Lucky us! Rachel sought out Shape of Life requesting permission to reference our video in the questions about sponges she created. We heartily agreed and were so impressed with Rachel’s creative approach to teaching we decided to feature her.
“Confession: I didn’t love science throughout school! I have always had a deep sensitivity and love for animals but gravitated more towards classes that focused on written language,” said Rachel. It was when she signed up for an elective class in zoology in her senior year of high school that she was grabbed by science. “I fell in love with the diverse world full of coral, planarians, and sea stars. I decided to major in biology with a secondary in education and additional emphasis on environmental education.”
About Climate Change
Rachel believes she was meant to teach zoology. “I am obsessed with the animal kingdom!” She gets genuinely excited to share new things about animals with her students, and that excitement is contagious. “I love seeing students get hooked on learning about animals and appreciating the beauty of their world at a deeper level.”
“Students are saddened and feel a deep sense of injustice when they hear about the effects of climate on the animals we study. That being said - a wise student once quoted Edward Everett Hale in her ocean pollution research project: I am only one, but I am one. I cannot do everything, but I can do something. And because I cannot do everything, I will not refuse to do something I can."
“Passion is contagious. Let your nerdy side show, and let it show BOLDLY!” shared Rachel.

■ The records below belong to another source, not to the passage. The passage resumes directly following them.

def Cut.andThen {α β : Type} (c : Cut α) (f : α → Cut β) : Cut β :=
  match c with
  | .ok v => f v
  | .stop c => .stop c
  | .need rs => .need rs

/-- Evaluates every member of a list: the needs of all, or the first fault where the members before it need nothing. -/
def cutAll {α β : Type} (f : α → Cut β) : List α → Cut (List β)
  | [] => .ok []
  | a :: as => match f a, cutAll f as with
    | .ok b, .ok bs => .ok (b :: bs)
    | .ok _, r => r
    | .need rs, .need qs => .need (rs ++ qs)
    | .need rs, _ => .need rs
    | .stop c, _ => .stop c

/-- Bytes of a run's input, of those it has read. -/
def cutRead (f : SplitCtx) (va n : Nat) : Cut (List Byte) :=
  let bs := (List.range n).map fun i => kvGet f.seen (va + i)
  if bs.all (·.isSome) then .ok (bs.filterMap id) else .need [(va, n)]

/-- The Splitter's accesses (R417). -/
def splitAgent (f : SplitCtx) : Agent := { ctx := f.ctx, chk := .pageAbsent, who := .split (tlKey f.ctx f.tl) }

/-- The words of a descriptor with their reserved bits, alignments and limits (Table 18-3, R417). -/
def descOk (u : List W64) : Bool :=
  let g (i : Nat) : Nat := (u.getD i 0).toNat
  let widths := [54, 24, 64, 64, 64, 54, 32, 54, 32, 54, 32, 54, 0, 0, 0, 8]
  (widths.zipIdx.all fun p => decide (g p.2 < 2 ^ p.1)) && g 15 == 1 && g 0 % 64 == 0 && g 1 != 0 && g 5 % 8 == 0 &&
    g 7 % 16 == 0 && g 9 % 16 == 0 && g 11 % 16 == 0 && f32Lt 0 (g 3 / 2 ^ 32) && f32Lt 0 (g 4 % 2 ^ 32) &&
    f32Size (g 4 / 2 ^ 32)

def readGroup (nclus ngrp : Nat) (e : List Byte) : Option CutGroup :=
  let g : CutGroup := {
    c := [numAt e 0 4, numAt e 4 4, numAt e 8 4], r := numAt e 12 4, err := numAt e 16 4
    parent := if numAt e 20 4 = 0xFFFFFFFF then none else some (numAt e 20 4)
    first := numAt e 24 4, ncl := numAt e 28 1 }
  if f32Le 0 g.r ∧ f32Size g.err ∧ numAt e 29 3 = 0 ∧ 1 ≤ g.ncl ∧ g.ncl ≤ 8 ∧ g.first + g.ncl ≤ nclus ∧
      (g.parent.all fun p => decide (p < ngrp)) then some g else none

def readCluster (grp : Nat) (e : List Byte) : Option CutCluster :=
  let c : CutCluster := { rpage := numAt e 4 4, pay := numAt e 8 8, ntri := numAt e 16 1 }
  if numAt e 0 4 = grp ∧ c.pay < 2 ^ 54 ∧ c.pay % 128 = 0 ∧ 1 ≤ c.ntri ∧ c.ntri ≤ 124 ∧ 3 ≤ numAt e 17 1 ∧
      numAt e 17 1 ≤ 64 ∧ numAt e 18 14 = 0 then some c else none

/-- Whether the PARENT chain from a group ends within `fuel` links. -/
def chainEnds (gs : List CutGroup) : Nat → Nat → Bool
  | fuel, g => match (gs[g]?).bind (·.parent) with
    | none => true
    | some p => match fuel with
      | 0 => false
      | fuel + 1 => chainEnds gs fuel p

/-- A graph as a run reads it: its groups, and the clusters of each. -/
structure CutGraph where
  groups : List CutGroup
  members : List (List CutCluster)

/-- Reads and checks a graph (R403, R417). -/
def readGraph (f : SplitCtx) (hva : Nat) : Cut CutGraph :=
  (cutRead f hva 64).andThen fun h =>
    let w (i : Nat) : Nat := numAt h (8 * i) 8
    if 2 ^ 54 ≤ w 0 ∨ 2 ^ 32 ≤ w 1 ∨ 2 ^ 54 ≤ w 2 ∨ 2 ^ 32 ≤ w 3 ∨ 256 ≤ w 4 ∨ w 5 ≠ 0 ∨ w 6 ≠ 0 ∨ w 7 ≠ 1 ∨ w 0 % 32 ≠ 0 ∨
        w 2 % 32 ≠ 0 ∨ w 1 = 0 ∨ 2 ^ 24 < w 1 ∨ w 3 = 0 ∨ 2 ^ 24 < w 3 then .stop .cutDesc
    else
      let group (g : Nat) : Cut (CutGroup × List CutCluster) :=
        (cutRead f (w 2 + 32 * g) 32).andThen fun e =>
          match readGroup (w 1) (w 3) e with
          | none => .stop .cutDesc
          | some r => (cutRead f (w 0 + 32 * r.first) (32 * r.ncl)).andThen fun cs =>
            let ms := (List.range r.ncl).map fun j => readCluster g ((cs.drop (32 * j)).take 32)
            if ms.all (·.isSome) then .ok (r, ms.filterMap id) else .stop .cutDesc
      (cutAll group (List.range (w 3))).andThen fun gs =>
        let gr : CutGraph := { groups := gs.map (·.1), members := gs.map (·.2) }
        if (List.range (w 3)).all fun g => chainEnds gr.groups 64 g then .ok gr else .stop .cutDesc

/-! ### Projected error (R410, R411) -/

/-- An instance record: its matrix by rows, SMAX and the graph's header. -/
structure CutInst where
  m : List (List Nat)
  smax : Nat
  hva : Nat

def readInst (b : List Byte) : CutInst where
  m := (List.range 3).map fun a => (List.range 4).map fun j => numAt b (16 * a + 4 * j) 4
  smax := numAt b 48 4
  hva := numAt b 56 8

/-- What a descriptor says of the view: the eye, KPROJ and ZN. -/
structure CutView where
  eye : List Nat
  kproj : Nat
  zn : Nat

Rachel teaches high school zoology, anatomy, and physiology.
“I create resources for my students, and I have also had the incredible privilege to share my curriculum with thousands of teachers worldwide through my curriculum development business, Science from Scratch. Creative is one of the top three words I would use to describe myself!” said Rachel.
Rachel’s lessons are designed with three goals: 1. Be academically rigorous and accurate. 2. Be as student-centered and hands-on as possible. 3. Be fun for both the teacher and the student. “I enjoy my job more as a teacher when my students are having a blast. I love hearing from teachers around the world who are falling back in love with teaching using my curriculum.”
Rachel adores teaching zoology. “What do children naturally love from a young age? Animals and trucks! I don’t want to teach about trucks, but I do draw upon their un-fostered affinity for animals,” says Rachel.
“Zoology is the best kind of gross that leaves you always wanting to know more. It’s the coolest class in school!”
Rachel has created a full-year anatomy and physiology curriculum for 10th through 12th grade students. She is currently working on a full-year zoology curriculum for 11th and 12th grade, which is slated to be finished in 2024.
Where Shape of Life Fits In
“I stumbled upon Shape of Life during remote learning in 2020… and man, what a find it has been!”, said Rachel. She shows Shape of Life videos towards the end of each zoology unit to solidify what students have learned and as “amazing examples of each animal phylum”.
Her students’ favorite videos are filter-feeding sponge and colored dye, stomphia escaping a predator, penis-fencing amongst planarians, and sunflower sea star hunting. We, of course, don’t mean to brag, but Rachel thinks “these videos are top-notch. Shape of Life has truly thought of everything!” Aw shucks.
What Students Need
Rachel believes high school students are desperate for connection to committed teachers. “They want to learn, and they want to know that you care for and are proud of them. I like building curriculum that provides opportunities to build their confidence.”
Lucky us and lucky students to have Rachel Miller as their teacher.